Calling it a “pretend pay wall,” Daily Caller reporter Peter Tucci describes a bunch of different ways to get around the new plan that the New York Times is calling “Digital Subscriptions.” We learn from Tucci that the wall is fully breached by social media:
Here’s how it works: non-subscribers can view up to 20 articles a month for free. They can also — free of charge — view up to 25 articles a day that they find through search engines and an unlimited number of articles that they find via blogs and social networking sites like Facebook and Twitter. . . .
Thanks to the social media loophole, non-subscribers can follow Twitter feeds that link to every article that The New York Times publishes. . . .[emphasis SmartMobs]

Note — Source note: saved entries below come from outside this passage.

-- ==== Sys2Proof/Laws/KeptBus.lean ====
section
/-!
SUPPORT. What the operations and commands of Machine/Bus.lean keep.
-/

namespace Sys2Proof.Machine
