-- ==== Sys2Proof/Laws/KeptStart.lean ====
section
/-!
SUPPORT. What the operations and commands of Machine/Start.lean keep.
-/

namespace Sys2Proof.Machine
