/-- A command of the maintenance node, of the local port. -/
def mcmd (p : Bytes) : MailCmd := { src := .maint, ring := 3, tag := 1, payload := p }
def hcmd (p : Bytes) : MailCmd := { src := .host, ring := 4, tag := 63, payload := p }
/-- COMMISSION in a life-cycle state. -/
def com (k : LifeCycle) : State := { up .commission with mode := { (up .commission).mode with lifecycle := some k } }
/-- HALT. -/
def halted : State := up .halt

theorem wit_ReadsAnswerAtOnce :
    let r : Bytes := toLe 1 1 ++ toLe 1 0x0E ++ toLe 2 0
    let o : State := { sv with upd := { sv.upd with owner := some .maint } }
    sv.Admits (mcmd []) 0x0000 ∧ sv.Admits (hcmd []) 0x0001 ∧ (sv.Admits (mcmd r) 0x0100 ∧ leAt r 0 1 ≤ 1 ∧ recNamed (leAt r 1 1) (leAt r 2 2) = true) ∧
    o.Admits (hcmd []) 0x0907 ∧ o.upd.owner = some .maint := by
  refine ⟨?_, ?_, ⟨?_, ?_⟩, ?_, ?_⟩
  all_goals first | exact admits_spec _ _ _ (by decide +kernel) | decide +kernel

theorem wit_LaneReadsAnswerForEachLane :
    let p : Bytes := [11, 0]
    sv.Admits (mcmd []) 0x0007 ∧ sv.Admits (mcmd []) 0x0009 ∧ sv.Admits (mcmd [0, 63]) 0x0300 ∧ (sv.Admits (mcmd p) 0x0301 ∧ leAt p 0 1 = (11 : GroupId).val ∧ octet p 1 = 0) ∧
    (sv.Admits (mcmd [95, 0]) 0x0400 ∧ leAt [95, 0] 0 1 = (95 : Chan).val) ∧ (sv.Admits (mcmd [1, 0]) 0x0500 ∧ leAt [1, 0] 0 1 = (1 : HubId).val) ∧
    sv.Admits (mcmd []) 0x0700 ∧ sv.Admits (mcmd [1, 0]) 0x0A00 := by
  refine ⟨?_, ?_, ?_, ⟨?_, ?_⟩, ⟨?_, ?_⟩, ⟨?_, ?_⟩, ?_, ?_⟩
  all_goals first | exact admits_spec _ _ _ (by decide +kernel) | decide +kernel

theorem wit_ModeRequestsAreLoggedOrKept :
    let p (m : Nat) : Bytes := toLe 4 m ++ toLe 4 7
    let c := com .commissioning
    (sv.Admits (mcmd (p 3)) 0x0004 ∧ allZero (p 3) 1 3 = true ∧ reqTarget (leAt (p 3) 0 1) = some sv.mode.mode ∧ badPerson (leAt (p 3) 4 4) = false) ∧
    (halted.Admits (mcmd (p 3)) 0x0004 → False) ∧ (Mode.service ≠ (up .safe).mode.mode ∧ (up .safe).reqPermitted .service = false ∧ (up .safe).Admits (mcmd (p 3)) 0x0004) ∧
    (Mode.halt ≠ c.mode.mode ∧ c.reqPermitted .halt = true ∧ c.act.teach = none ∧ reqTarget (leAt (p 7) 0 1) = some .halt ∧ c.Admits (mcmd (p 7)) 0x0004) ∧
    Mode.service ≠ c.mode.mode ∧ c.reqPermitted .service = true ∧ Mode.service ≠ .halt ∧ c.Admits (mcmd (p 3)) 0x0004 := by
  refine ⟨⟨?_, ?_, ?_, ?_⟩, ?_, ⟨?_, ?_, ?_⟩, ⟨?_, ?_, ?_, ?_, ?_⟩, ?_, ?_, ?_, ?_⟩
  all_goals first | exact admits_spec _ _ _ (by decide +kernel) | decide +kernel | skip
  rintro ⟨-, -, -, -, -, ⟨i, h1, -, h2, -⟩, -⟩
  simp only [opInfo, Option.some.injEq] at h1
  subst h1
  exact absurd h2 (by decide +kernel)

theorem wit_LifecycleTakesTwoSteps :
    let p (k st w : Nat) : Bytes := toLe 1 k ++ toLe 1 st ++ toLe 2 w ++ toLe 4 7 ++ toLe 4 0
    let s := com .commissioning
    let t (k : LifeCycle) (n : Nat) : State := { com k with mode := { (com k).mode with lcStep := some (.maint, n, 7, 0x1234, sv.now - 60 * Config.sec) } }
    (s.Admits (mcmd (p 4 1 0)) 0x0005 ∧ allZero (p 4 1 0) 8 4 = true ∧ badPerson (leAt (p 4 1 0) 4 4) = false ∧ lcTarget (leAt (p 4 1 0) 0 1) = some .maintenance ∧
      lcStepOf .commissioning .maintenance = none) ∧
    (s.Admits (mcmd (p 1 1 0)) 0x0005 ∧ lcTarget (leAt (p 1 1 0) 0 1) = some .factory ∧ lcStepOf .commissioning .factory ≠ none) ∧
    (s.mode.lcStep = none ∧ s.Admits (mcmd (p 1 2 0)) 0x0005) ∧
    ((t .sealed 4).Admits (mcmd (p 4 2 0x1234)) 0x0005 ∧ lcStepOf .sealed .maintenance = some false ∧
      (t .sealed 4).mode.lcStep = some ((mcmd []).src, leAt (p 4 2 0x1234) 0 1, BitVec.ofNat 32 (leAt (p 4 2 0x1234) 4 4), 0x1234, sv.now - 60 * Config.sec)) ∧
    (t .commissioning 1).Admits (mcmd (p 1 2 0x1234)) 0x0005 ∧ lcStepOf .commissioning .factory = some true := by
  refine ⟨⟨?_, ?_⟩, ⟨?_, ?_⟩, ⟨?_, ?_⟩, ⟨?_, ?_⟩, ?_, ?_⟩
  all_goals first | exact admits_spec _ _ _ (by decide +kernel) | decide +kernel

theorem wit_ResetsTakeTwoSteps :
    let p : Bytes := toLe 2 0x1234 ++ toLe 2 0 ++ toLe 4 7
    let s : State := { halted with mode := { halted.mode with armed := some (7, 0x1234, sv.now - 10 * Config.sec), resetDue := some 0 } }
    (halted.Admits (hcmd (toLe 4 7)) 0x000A ∧ badPerson (leAt (toLe 4 7) 0 4) = false) ∧ (halted.Admits (hcmd p) 0x000B ∧ halted.mode.armed = none) ∧
    (s.Admits (hcmd p) 0x000B ∧ allZero p 2 2 = true ∧ badPerson (leAt p 4 4) = false ∧
      s.mode.armed = some (BitVec.ofNat 32 (leAt p 4 4), 0x1234, sv.now - 10 * Config.sec) ∧ leAt p 0 2 = (0x1234 : Word).toNat) ∧
    halted.mode.resetDue = none ∧ (s.mode.resetDue ≠ none ∧ 2 ≤ s.activeLanes.length) ∧ State.reset.activeLanes.length < 2 := by
  refine ⟨⟨?_, ?_⟩, ⟨?_, ?_⟩, ⟨?_, ?_⟩, ?_⟩
  all_goals first | exact admits_spec _ _ _ (by decide +kernel) | decide +kernel

theorem wit_StreamsAndCapturesStart :
    let p (trig pre : Nat) : Bytes := [0, 2] ++ toLe 2 trig ++ toLe 2 16384 ++ toLe 2 pre
    let r : CaptureRun := { id := 1, chan := 0, sel := 0, trig := 0, samples := 4, pre := 0, since := 0, lane := 0 }
    let s : State := { sv with act := { sv.act with capture := some r } }
    (sv.Admits (hcmd [0x1F, 0, 0, 0]) 0x0006 ∧ octet [0x1F, 0, 0, 0] 0 &&& 0xE0#8 = 0 ∧ allZero [0x1F, 0, 0, 0] 1 3 = true) ∧
    (let q : Bytes := toLe 4 0xFFFFFFFF ++ toLe 2 1000 ++ toLe 2 0
     sv.Admits (mcmd q) 0x0008 ∧ allZero q 6 2 = true ∧ 1 ≤ leAt q 4 2 ∧ leAt q 4 2 ≤ 1000) ∧
    (let q : Bytes := toLe 12 (2 ^ 95) ++ toLe 4 64
     sv.Admits (mcmd q) 0x0401 ∧ allZero q 13 3 = true ∧ leAt q 12 1 ≤ 64 ∧ maskAt 96 q 0 ≠ 0) ∧
    (sv.Admits (mcmd (p 2 16383)) 0x0302 ∧ octet (p 2 16383) 1 &&& 0xFC#8 = 0 ∧ octet (p 2 16383) 3 = 0 ∧ leAt (p 2 16383) 2 1 ≤ 2 ∧ leAt (p 2 16383) 4 2 ≤ 16384 ∧
      leAt (p 2 16383) 6 2 < leAt (p 2 16383) 4 2 ∧ leAt (p 2 16383) 2 1 = 2) ∧ (sv.act.capture = none ∧ s.act.capture ≠ none ∧ s.Admits (mcmd (p 0 0)) 0x0302) ∧
    s.Admits (mcmd []) 0x0303 ∧ sv.Admits (mcmd []) 0x0303 := by
  refine ⟨⟨?_, ?_⟩, ⟨?_, ?_⟩, ⟨?_, ?_⟩, ⟨?_, ?_⟩, ⟨?_, ?_, ?_⟩, ?_, ?_⟩
  all_goals first | exact admits_spec _ _ _ (by decide +kernel) | decide +kernel

theorem wit_ParameterCommandsChangeTheWorkingCopy :
    let w : Bytes := toLe 1 8 ++ toLe 1 0 ++ toLe 2 0 ++ toLe 4 3
    let b : State := { com .maintenance with flash := { (com .maintenance).flash with banks := #v[some { image := prm }, none], bankActive := true } }
    (b.Admits (mcmd w) 0x0101 ∧ octet w 1 = 0 ∧ reservedClear (leAt w 0 1) (w.drop 4) = true ∧
      ¬((leAt w 0 1 = 3 ∨ leAt w 0 1 = 4) ∧ b.teaching (leAt w 2 2) = true) ∧ b.activeBank.isSome = true) ∧
    b.Admits (hcmd []) 0x0102 ∧ (b.Admits (hcmd [0xFF, 0, 0xFF, 0xFF]) 0x0103 ∧ leAt [0xFF, 0, 0xFF, 0xFF] 2 2 = 0xFFFF) ∧
    b.Admits (hcmd [3, 0, 95, 0]) 0x0103 ∧ recShape (leAt [3, 0, 95, 0] 0 1) = some (96, 40) ∧ leAt [3, 0, 95, 0] 2 2 < 96 := by
  refine ⟨⟨?_, ?_⟩, ?_, ⟨?_, ?_⟩, ?_, ?_⟩
  all_goals first | exact admits_spec _ _ _ (by decide +kernel) | decide +kernel

/-- An image that passes every check of sealing: no channel in use. -/
def unused : ParamImage := { ParamImage.defaults 20 with
  groupOut := Vector.replicate 12 (toLe 1 1 ++ toLe 3 0 ++ toLe 2 10 ++ toLe 2 10 ++ toLe 1 60 ++ toLe 1 30 ++ toLe 2 100 ++ toLe 2 250 ++ toLe 2 20) }
theorem slice_seal (a b : Nat) (p : Bytes) : slice (toLe 4 a ++ toLe 4 b ++ p) 0 8 = toLe 4 a ++ toLe 4 b := rfl
theorem unused_seals : sealFailure unused 20 = none := by decide +kernel

/-- SEAL_CONFIRM of the code, and of another, while COMMISSIONING, and a working copy that fails. -/
theorem wit_SealsPutTheWorkingCopyInForce :
    let s : State := { com .commissioning with working := unused }
    let c : MailCmd := mcmd (unused.sealOctets ++ toLe 4 7)
    let f : State := { com .commissioning with working := ParamImage.defaults 20 }
    (s.Admits (mcmd []) 0x0104 ∧ sealFailure s.working (s.nodeOf s.working) = none) ∧ (sealFailure f.working (f.nodeOf f.working)).isSome = true ∧
    (s.Admits c 0x0105 ∧ slice c.payload 0 8 = s.working.sealOctets) ∧
    badPerson (leAt (mcmd (toLe 8 0 ++ toLe 4 7)).payload 8 4) = false ∧ s.Admits (mcmd (toLe 8 0 ++ toLe 4 7)) 0x0105 ∧ ∀ x ∈ s.faults, x.scope.length = 4 := by
  refine ⟨⟨?_, unused_seals⟩, ?_, ⟨?_, slice_seal _ _ _⟩, ?_, ?_, ?_⟩
  all_goals first | exact admits_spec _ _ _ (by decide +kernel) | decide +kernel

/-- A command of the update session's owner, through Q05. -/
def scmd (p : Bytes) : MailCmd := { src := .host, ring := 5, tag := 2, payload := p }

Is it smart to let the social media mob in for free? Times will tell (pun intended). Tucci opines that it won’t be smart folks who cause the pretend pay wall to be lucrative:
The Times’s pay wall targets two groups: readers who feel guilty about consuming free journalism and readers who don’t realize how easy it is to bypass the pay wall.















Comments
@ 17:21
Hi Judy,
Social media and the world wide web make it easy to obtain lots of free information.
People may not realize they’re violating terms or policies.
An alternative to the “pretend pay wall” might be to allow readers to peruse current events at no cost. The New York Times could then focus on using mobi apps to make up for the lost income.
This would improve The Times’s reputation with the public and possibly save legal fees trying to enforce the digital subscriptions.